Supported capabilities
-
Spline agent lineage – Lineage capture is limited to what the Spline agent can parse from Spark SQL execution plans.
-
Active jobs – Only running or newly executed jobs are collected.
-
Persistent actions – Read and write operations that touch persistent storage (tables or files) are recorded.
-
Cluster configuration – Spark must be configured with the Spline properties in
spark-defaults.conf. - Explicit application name – For job names to appear,
jobs must define the application name
explicitly:
spark = SparkSession.builder \ .appName("Spark UDF Example") \ .getOrCreate() -
Customer-managed environments – Spark clusters are deployed and managed within the customer environment.
Limitations
-
Successful jobs only – Lineage is generated for jobs that finish without errors.
-
Persistent storage focus – Operations that remain in-memory are excluded from lineage capture.
-
Named jobs required – Jobs without an explicit name produce lineage records without a meaningful identifier.
-
Kerberos support – Kerberos and delegation tokens are not yet supported; use basic authentication when sending lineage to the Spline server.
-
Spline parsing scope – Only Spark operations that Spline supports will appear in lineage.
-
Streaming jobs – Spark Structured Streaming workloads (for example, Kafka flows) are not captured.
-
Partial execution – Only code paths that are executed (for example, a conditional branch that runs) appear in lineage.
-
User-defined functions – UDF logic is not parsed, although their invocation appears in the execution plan.

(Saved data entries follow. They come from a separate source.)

/-- O18. An error that finds VALID 0 in the log at an offset puts both words of its description there, with VALID 1; one that finds VALID
1 sets OVF and leaves every other bit of both words. An accepted write of 1 to VALID of any of the ten logs clears VALID and OVF
together, a write of 1 to OVF alone clears OVF, and both leave the rest of the two words. (R59) -/
def Obligations.ErrorLogsKeepTheFirstError : Prop :=
  (∀ (o w0 w1 : Nat) (s : State), regB s o 0 = false →
      reg (fillLog o w0 w1 s) o = BitVec.ofNat 32 (1 + w0) ∧ reg (fillLog o w0 w1 s) (o + 4) = BitVec.ofNat 32 w1)
  ∧ (∀ (o w0 w1 : Nat) (s : State), regB s o 0 = true →
      (∀ i, (reg (fillLog o w0 w1 s) o).getLsbD i = ((reg s o).getLsbD i || i == 1)) ∧ reg (fillLog o w0 w1 s) (o + 4) = reg s (o + 4))
  ∧ (∀ (a : BusAcc) (off : BitVec 16) (w : Word) (s : State), off.toNat ∈ logRegs → accepts a true off.toNat s → w.getLsbD 0 = true →
      ∃ t, exec (.registerWrite a off w) s = .next t ∧ reg t (off.toNat + 4) = reg s (off.toNat + 4)
        ∧ ∀ i, (reg t off.toNat).getLsbD i = ((reg s off.toNat).getLsbD i && decide (2 ≤ i)))
  ∧ (∀ (a : BusAcc) (off : BitVec 16) (w : Word) (s : State), off.toNat ∈ logRegs → accepts a true off.toNat s → w.getLsbD 0 = false →
      w.getLsbD 1 = true →
      ∃ t, exec (.registerWrite a off w) s = .next t ∧ reg t (off.toNat + 4) = reg s (off.toNat + 4)
        ∧ ∀ i, (reg t off.toNat).getLsbD i = ((reg s off.toNat).getLsbD i && i != 1))

/-- O19. In every state a REGISTER_WRITE of the offset and value that a command of the table stands for does what that command does:
SOFTWARE_TILE_RESET, XC_CLEAR, QUARANTINE_RELEASE, TALLY_INC, the four queue commands, HELD_CANCEL, PT_DATA_WRITE,
BT_DATA_WRITE, TBLVALID_WRITE, DOMAIN_REQ_WRITE, BDATA_WRITE, ARM, ABORT, PROPOSE, CANCEL, REKEY, DIGEST_COMPLETE, the trace
commands, LOCAL_HALT, LOCAL_RUN, SCAN_CAPTURE, BANK_READOUT, HANG_CAPTURE, HANG_RELEASE, WATCH_READOUT, FORWARD, FWD_CANCEL, ACK
and RESUMEAUTO. Rests in part on the model's choice of log entry 73. (spec/20_register_map.md, spec/95_what_each_step_holds.md) -/
def Obligations.RegisterWriteIsItsCommand : Prop :=
  ∀ (a : BusAcc) (w : Word) (s : State),
    exec (.registerWrite a 0x440C w) s = exec (.softwareTileReset a w) s
    ∧ exec (.registerWrite a 0x5F00 w) s = exec (.xcClear a w) s
    ∧ exec (.registerWrite a 0x28E0 w) s = exec (.quarantineRelease a w) s
    ∧ exec (.registerWrite a 0x3014 w) s = exec (.tallyInc a (w.extractLsb' 0 6)) s
    ∧ (w.extractLsb' 8 3 = 1 → exec (.registerWrite a 0x3010 w) s = exec (.queueResume a (w.extractLsb' 0 6)) s)
    ∧ (w.extractLsb' 8 3 = 2 → exec (.registerWrite a 0x3010 w) s = exec (.queueSkip a (w.extractLsb' 0 6)) s)
    ∧ (w.extractLsb' 8 3 = 3 → exec (.registerWrite a 0x3010 w) s = exec (.queueFlush a (w.extractLsb' 0 6)) s)
    ∧ (w.extractLsb' 8 3 = 4 → exec (.registerWrite a 0x3010 w) s = exec (.queuePause a (w.extractLsb' 0 6)) s)
    ∧ exec (.registerWrite a 0x2450 w) s = exec (.heldCancel a w) s
    ∧ exec (.registerWrite a 0x8004 w) s = exec (.ptDataWrite a w) s
    ∧ exec (.registerWrite a 0xA004 w) s = exec (.btDataWrite a w) s
    ∧ exec (.registerWrite a 0xA060 w) s = exec (.tblvalidWrite a w) s
    ∧ exec (.registerWrite a 0x40A0 w) s = exec (.domainReqWrite a w) s
    ∧ exec (.registerWrite a 0x3814 w) s = exec (.bdataWrite a w) s
    ∧ (w.extractLsb' 8 2 = 1 → exec (.registerWrite a 0x3808 w) s = exec (.arm a (w.extractLsb' 0 6)) s)
    ∧ (w.extractLsb' 8 2 = 2 → exec (.registerWrite a 0x3808 w) s = exec (.abort a (w.extractLsb' 0 6)) s)
    ∧ (w.extractLsb' 0 2 = 1 → exec (.registerWrite a 0x4810 w) s = exec (.propose a) s)
    ∧ (w.extractLsb' 0 2 = 2 → exec (.registerWrite a 0x4810 w) s = exec (.cancel a) s)
    ∧ (w.extractLsb' 0 2 = 3 → exec (.registerWrite a 0x4810 w) s = exec (.rekey a (w.extractLsb' 4 3)) s)
    ∧ exec (.registerWrite a 0x4824 w) s = exec (.digestComplete a 0x4824 w) s
    ∧ exec (.registerWrite a 0x482C w) s = exec (.digestComplete a 0x482C w) s
    ∧ exec (.registerWrite a 0x6010 1) s = exec (.traceTrig a) s
    ∧ exec (.registerWrite a 0x6010 2) s = exec (.traceFlush a) s
    ∧ exec (.registerWrite a 0x6010 4) s = exec (.traceRearm a) s
    ∧ exec (.registerWrite a 0x6010 8) s = exec (.traceSync a) s
    ∧ exec (.registerWrite a 0x601C w) s = exec (.traceRptrWrite a w) s
    ∧ exec (.registerWrite a 0x6000 w) s = exec (.traceEnable a w) s
    ∧ exec (.registerWrite a 0x6000 w) s = exec (.traceDisable a w) s
    ∧ exec (.registerWrite a 0x6804 1) s = exec (.localHalt a) s
    ∧ exec (.registerWrite a 0x6804 2) s = exec (.localRun a) s
    ∧ exec (.registerWrite a 0x6810 1) s = exec (.scanCapture a) s
    ∧ exec (.registerWrite a 0x6820 w) s = exec (.bankReadout a w) s
    ∧ exec (.registerWrite a 0x6900 1) s = exec (.hangCapture a) s
    ∧ exec (.registerWrite a 0x6900 2) s = exec (.hangRelease a) s
    ∧ exec (.registerWrite a 0x6B10 w) s = exec (.watchReadout a w) s
    ∧ (w.extractLsb' 0 3 = 1 → exec (.registerWrite a 0x7048 w) s = exec (.forward a (w.extractLsb' 4 3) (w.extractLsb' 8 12)) s)
    ∧ (w.extractLsb' 0 3 = 2 → exec (.registerWrite a 0x7048 w) s = exec (.fwdCancel a) s)
    ∧ (w.extractLsb' 0 3 = 3 → exec (.registerWrite a 0x7048 w) s = exec (.ack a) s)
    ∧ (w.extractLsb' 0 3 = 4 → exec (.registerWrite a 0x7048 w) s = exec (.resumeauto a) s)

Before starting the installation, ensure the following:
- A running Spark Cluster (Spark 2.x or 3.x)
- Access to HDFS for storing lineage files
- Cloudera Manager or similar access to configure Spark cluster properties
- Access permissions to upload JAR files to HDFS and edit Spark configurations
After completing the installation, verify the following:
- Spline Agent JAR is built and uploaded to HDFS.
- Spark cluster configuration is updated with Spline properties.
- /tmp/spline folder is created and write-access is configured.
- Spark cluster is restarted or configuration is refreshed.
- Test Spark jobs are producing lineage files in /tmp/spline.